+++ DATASET CONTENT +++
-- ==== Sys2Proof/Machine/Geyser.lean ====
section
/-! DEFINITION. The Geyser: auto-zero, baselines, touches, wake patterns and the meanings of its commands (R261 to
R274). -/

namespace Sys2Proof.Machine

/-! ### Thresholds (R265, R271) -/

/-- The effective ON: ON, or one and a half times ON during back-off. -/
def State.geyOnThr (s : State) : Int :=
  let n := max 1 (s.fld Reg.GEYSER_THR 8 8)
  if s.flag Reg.GEYSER_THR 1 then ((n + n / 2 : Nat) : Int) else (n : Int)

/-- OFF. -/
def State.geyOffThr (s : State) : Int := max 1 (s.geyOnThr * (s.fld Reg.GEYSER_THR 4 4 : Int) / 16)

/-! ### Auto-zero (R263) -/

/-- The result of a bus over a scan: the sum of d, and the charge left in the integrator. A sentinel lane converts as R68
describes at q_s, in 32 chips of two halves of 8 sentinel-clock periods; each edge brings its charge less what the
compensation of 0.1 pC per step removes, in the first period of its half (R262). -/
def busConvert (sgain comp : Nat) (x : Int) (e : BusScan) : Int × Int :=
  (List.range 512).foldl (fun (a : Int × Int) k =>
    let sg : Int := if k / 8 % 2 = 0 then 1 else -1
    let q : Int := if k % 8 = 0 then sg * nth e (k / 8) 0 else 0
    let qc : Int := if k % 8 = 0 then sg * (320 * comp) else 0
    let c := convert a.2 sgain q qc sg
    (a.1 + c.d, c.x)) (0, x)

/-- The last step of a bus's compensation, 400 pF in steps of 0.25 pF. -/
def compMax : Nat := 1600

/-- The compensation by successive approximation: from the highest bit down, each bit judged in a chip of its own, to the
nearest step (R263). -/
def autoComp (e : BusScan) : Nat :=
  (List.range 11).foldl (fun c i =>
    let t := c + 2 ^ (10 - i)
    if t ≤ compMax ∧ 320 * (t : Int) ≤ nth e (2 * i) 0 + 160 then t else c) 0

/-- The residual of a scan, its mean over the 64 edges, exceeds 3 q_s (R263; log entry 48). -/
def residualExceeds (sgain comp : Nat) (e : BusScan) : Bool :=
  let sum : Int := (List.range 64).foldl (fun t j => t + nth e j 0 - 320 * comp) 0
  decide (64 * 3 * 160 * 2 ^ sgain < sum.natAbs)

/-- A bus after scan `k` of the auto-zero. -/
def Bus.zeroScan (sgain k : Nat) (b : Bus) (e : BusScan) : Bus :=
  if k = 1 then
    let c := autoComp e
    { b with comp := c, x := (busConvert sgain c b.x e).2, base := 0, sums := 0, excl := c = 0 || compMax ≤ c }
  else
    let r := busConvert sgain b.comp b.x e
    let sum := b.sums + r.1
    let b := { b with x := r.2, sums := sum }
    if k = 4 then { b with base := (2 * sum + 3) / 6, excl := b.excl || residualExceeds sgain b.comp e } else b

/-- Apply one scan's results to the buses. -/
def scanBuses (f : Bus → BusScan → Bus) (bs : List Bus) (rs : List BusScan) : List Bus :=
  (List.range bs.length).map (fun i => f (nth bs i Bus.reset) (nth rs i []))

/-- Scan `k` of the auto-zero: buses newly excluded are reported, and with none left the Geyser stops (R263, R430). -/
def State.zeroScan (s : State) (k : Nat) (rs : List BusScan) : State :=
  let old := s.geyser.buses
  let new := scanBuses (Bus.zeroScan s.geyser.sgain k) old rs
  let out := (List.range new.length).filter (fun i => (nth new i Bus.reset).excl && !(nth old i Bus.reset).excl)
  let s := { s with geyser := { s.geyser with buses := new, scan := k, on := !new.all Bus.excl } }
  let mask := fuseBits (fun i => (nth new i Bus.reset).excl)
  out.foldl (fun s i => s.aonFault 11 2 (word i) 1) (s.setFld Reg.AON_FAULT 4 4 mask)

/-! ### Touches (R264, R265) -/

/-- A bus after a scan: touched or not by its signal, the result less the baseline; its baseline while IDLE; its last
result. -/
def Bus.touchScan (sgain : Nat) (onT offT : Int) (idle : Bool) (b : Bus) (e : BusScan) : Bus :=
  if b.excl then b
  else
    let r := busConvert sgain b.comp b.x e
    let x := r.1 - b.base
    let touched := if b.touched then decide (offT ≤ x) else decide (onT ≤ x)
    let neg := decide (x ≤ -onT)
    let take := idle && neg && b.low
    let base := if take then r.1
                else if idle && decide ((x.natAbs : Int) < offT) then
                  (if 0 < x then b.base + 1 else if x < 0 then b.base - 1 else b.base)
                else b.base
    { b with touched := touched, base := base, low := neg && !take, sums := r.1, x := r.2 }

/-- The buses that count in R267. -/
def Geyser.counting (g : Geyser) : List Nat :=
  (List.range g.buses.length).filter (fun i => !(nth g.buses i Bus.reset).excl)

/-! ### Wake patterns (R267, Table 8.4) -/

/-- A time between two scans is at most `ms` milliseconds. -/
def scanWithinMs (a b : BitVec 32) (ms : Nat) : Bool := decide ((b - a).toNat * 1000 ≤ ms * 32768)

/-- Whether time `a` is later than `b`, judged by how long before `now` they lie. -/
def laterThan (now a b : BitVec 32) : Bool := decide ((now - a).toNat < (now - b).toNat)

/-- HOLD: one bus touched for 1000 ms and no other bus touched meanwhile. -/
def isHold (now : BitVec 32) (evs : List GTouch) : Bool :=
  evs.any (fun e => e.t1.isNone && decide (32768 ≤ (now - e.t0).toNat) &&
    evs.all (fun f => f.bus = e.bus || (match f.t1 with
      | none => false
      | some t => !laterThan now t e.t0)))

/-- The touches by the scan in which they began, and within a scan in the direction's own order. -/
def touchOrder (up : Bool) (evs : List GTouch) : List GTouch :=
  evs.mergeSort (fun a b => if a.scan = b.scan then (if up then a.bus ≤ b.bus else b.bus ≤ a.bus) else a.scan ≤ b.scan)

/-- The buses of touches rise, or fall, strictly. -/
def strictly (up : Bool) : List GTouch → Bool
  | a :: b :: t => (if up then decide (a.bus < b.bus) else decide (b.bus < a.bus)) && strictly up (b :: t)
  | _ => true

/-- The touches of a list form a swipe that ends now: a strict direction, enough buses, different scans for the first
and the last touch, within 600 ms. -/
def swipeOf (now : BitVec 32) (need : Nat) (up : Bool) (l : List GTouch) : Bool :=
  match l with
  | [] => false
  | a :: _ => strictly up l && decide (need ≤ l.length) && scanWithinMs a.t0 now 600 && (match l.getLast? with
    | some z => a.scan != z.scan
    | none => false)

/-- The last touches that form a swipe in a direction, whatever came before them. -/
def isSwipe (now : BitVec 32) (need : Nat) (up : Bool) (evs : List GTouch) : Bool :=
  (touchOrder up evs).tails.any (swipeOf now need up)

/-- The spans in which some bus was touched, oldest first: touches that overlap or follow in the same scan join. -/
def episodes (now : BitVec 32) (l : List GTouch) : List (BitVec 32 × BitVec 32) :=
  l.foldl (fun acc e =>
    let e1 := e.t1.getD now
    match acc.getLast? with
    | some (a, z) =>
      if laterThan now e.t0 z then acc ++ [(e.t0, e1)]
      else acc.dropLast ++ [(a, if laterThan now e1 z then e1 else z)]
    | none => [(e.t0, e1)]) []

/-- DTAP: the last two spans are taps of at most 250 ms with a gap of at most 350 ms. -/
def isDtap (now : BitVec 32) (evs : List GTouch) : Bool :=
  match (episodes now (touchOrder true evs)).reverse with
  | b :: a :: _ => scanWithinMs a.1 a.2 250 && scanWithinMs a.2 b.1 350 && scanWithinMs b.1 b.2 250
  | _ => false

/-- The pattern that completes in this scan: 1 DTAP, 2 SWIPE, 3 HOLD; `done` says that the last touch was released in
it. -/
def State.pattern (s : State) (g : Geyser) (done : Bool) : Option Nat :=
  let now := s.aon.time
  let n := g.counting.length
  let dir := s.fld Reg.GEYSER_CFG 2 2
  let up := dir != 2 && isSwipe now (min 3 n) true g.evs
  let down := dir != 1 && isSwipe now (min 3 n) false g.evs
  if s.flag Reg.GEYSER_CFG 12 && isHold now g.evs then some 3
  else if s.flag Reg.GEYSER_CFG 13 && done && decide (2 ≤ n) && (up || down) then some 2
  else if s.flag Reg.GEYSER_CFG 14 && done && isDtap now g.evs then some 1
  else none

/-! ### A scan (R266 to R268) -/

/-- Touches that began and ended in a scan enter the record of the Geyser; `old` are the buses before. -/
def Geyser.record (g : Geyser) (old : List Bus) (now : BitVec 32) : Geyser :=
  let is (l : List Bus) (i : Nat) : Bool := (nth l i Bus.reset).touched
  let evs := g.evs.map (fun e : GTouch =>
    if e.t1.isNone && !is g.buses e.bus then { e with t1 := some now } else e)
  let new := (List.range g.buses.length).filter (fun i => is g.buses i && !is old i)
  { g with evs := evs ++ new.map (fun i => ⟨i, g.scan, now, none⟩) }

/-- A wake source asks for a wake in SLEEP (R349). -/
def State.wakeRequest (s : State) (w : WakeSource) : State :=
  if s.pwr.pstate = .sleep && !s.pwr.reqs.contains w then { s with pwr := { s.pwr with reqs := s.pwr.reqs ++ [w] } } else s

/-- A wake candidate: KIND, the request, and the Geyser is IDLE again (R266, R268). -/
def State.candidate (s : State) (kind : Nat) : State :=
  let s := s.setFld Reg.GEYSER_THR 2 2 kind
  ({ s with geyser := { s.geyser with cand := false, evs := [] } }).wakeRequest .geyser

/-- What a scan after the auto-zero leaves of the buses and the record of touches, and whether the last touch was released
in it (R264 to R267). -/
def State.watchBuses (s : State) (rs : List BusScan) : State × Bool :=
  let g := s.geyser
  let old := g.buses
  let new := scanBuses (Bus.touchScan g.sgain s.geyOnThr s.geyOffThr (!g.cand)) old rs
  let count := g.counting
  let any := new.any Bus.touched
  let all := decide (2 ≤ count.length) && count.all (fun i => (nth new i Bus.reset).touched)
  let g := { g with buses := new, scan := g.scan + 1, cand := g.cand || any }
  let cover := all || (g.cover && any)
  let g := if cover then { g with cover := true, evs := [] } else { g.record old s.aon.time with cover := false }
  let done := old.any Bus.touched && !any
  ({ s with geyser := g }, done)

/-- A scan after the auto-zero: a pattern that completes in it is a wake candidate (R266 to R268). -/
def State.watchScan (s : State) (rs : List BusScan) : State :=
  let u := s.watchBuses rs
  match u.1.pattern u.1.geyser u.2 with
  | some k => u.1.candidate k
  | none => u.1

/-- GEYSER_SCAN: the edge charges of each bus. -/
def execGeyserScan (bs : List BusScan) (s : State) : Host.Outcome State Fault Refusal :=
  .next (
    if s.aonUp && s.pwr.pstate = .sleep && s.geyser.on then
      if s.geyser.scan < 4 then s.zeroScan (s.geyser.scan + 1) bs else s.watchScan bs
    else s)

/-- GEYSER_CANDIDATE_TIMEOUT: back to IDLE, after 400 ms with no bus touched or 2 s since the entry; every bus still
touched takes its current result as its baseline (R266). -/
def execGeyserCandidateTimeout (s : State) : Host.Outcome State Fault Refusal :=
  .next (
    if s.aonUp && s.pwr.pstate = .sleep && s.geyser.cand then
      { s with geyser := { s.geyser with
          cand := false, evs := [], cover := false,
          buses := s.geyser.buses.map (fun b : Bus => if b.touched then { b with touched := false, base := b.sums } else b) } }
    else s)

/-- GEYSER_REJECT_CLEAR: 60 s without a rejection clear the count (R270). -/
def execGeyserRejectClear (s : State) : Host.Outcome State Fault Refusal :=
  .next (if s.aonUp then { s with geyser := { s.geyser with rej := 0 } } else s)

/-- BACKOFF_EXPIRY: 60 s without a wake candidate end the back-off (R271). -/
def execBackoffExpiry (s : State) : Host.Outcome State Fault Refusal :=
  .next (if s.aonUp then s.setFlag Reg.GEYSER_THR 1 false else s)

end Sys2Proof.Machine
end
+++
### TASK PROMPT
Go back to the listing above. Copy word for word the lines from the one with "(match l.getLast? with" through the one with "some (a, z) =>", and nothing more.

### RESULT BELOW
  | a :: _ => strictly up l && decide (need ≤ l.length) && scanWithinMs a.t0 now 600 && (match l.getLast? with
    | some z => a.scan != z.scan
    | none => false)

/-- The last touches that form a swipe in a direction, whatever came before them. -/
def isSwipe (now : BitVec 32) (need : Nat) (up : Bool) (evs : List GTouch) : Bool :=
  (touchOrder up evs).tails.any (swipeOf now need up)

/-- The spans in which some bus was touched, oldest first: touches that overlap or follow in the same scan join. -/
def episodes (now : BitVec 32) (l : List GTouch) : List (BitVec 32 × BitVec 32) :=
  l.foldl (fun acc e =>
    let e1 := e.t1.getD now
    match acc.getLast? with
    | some (a, z) =>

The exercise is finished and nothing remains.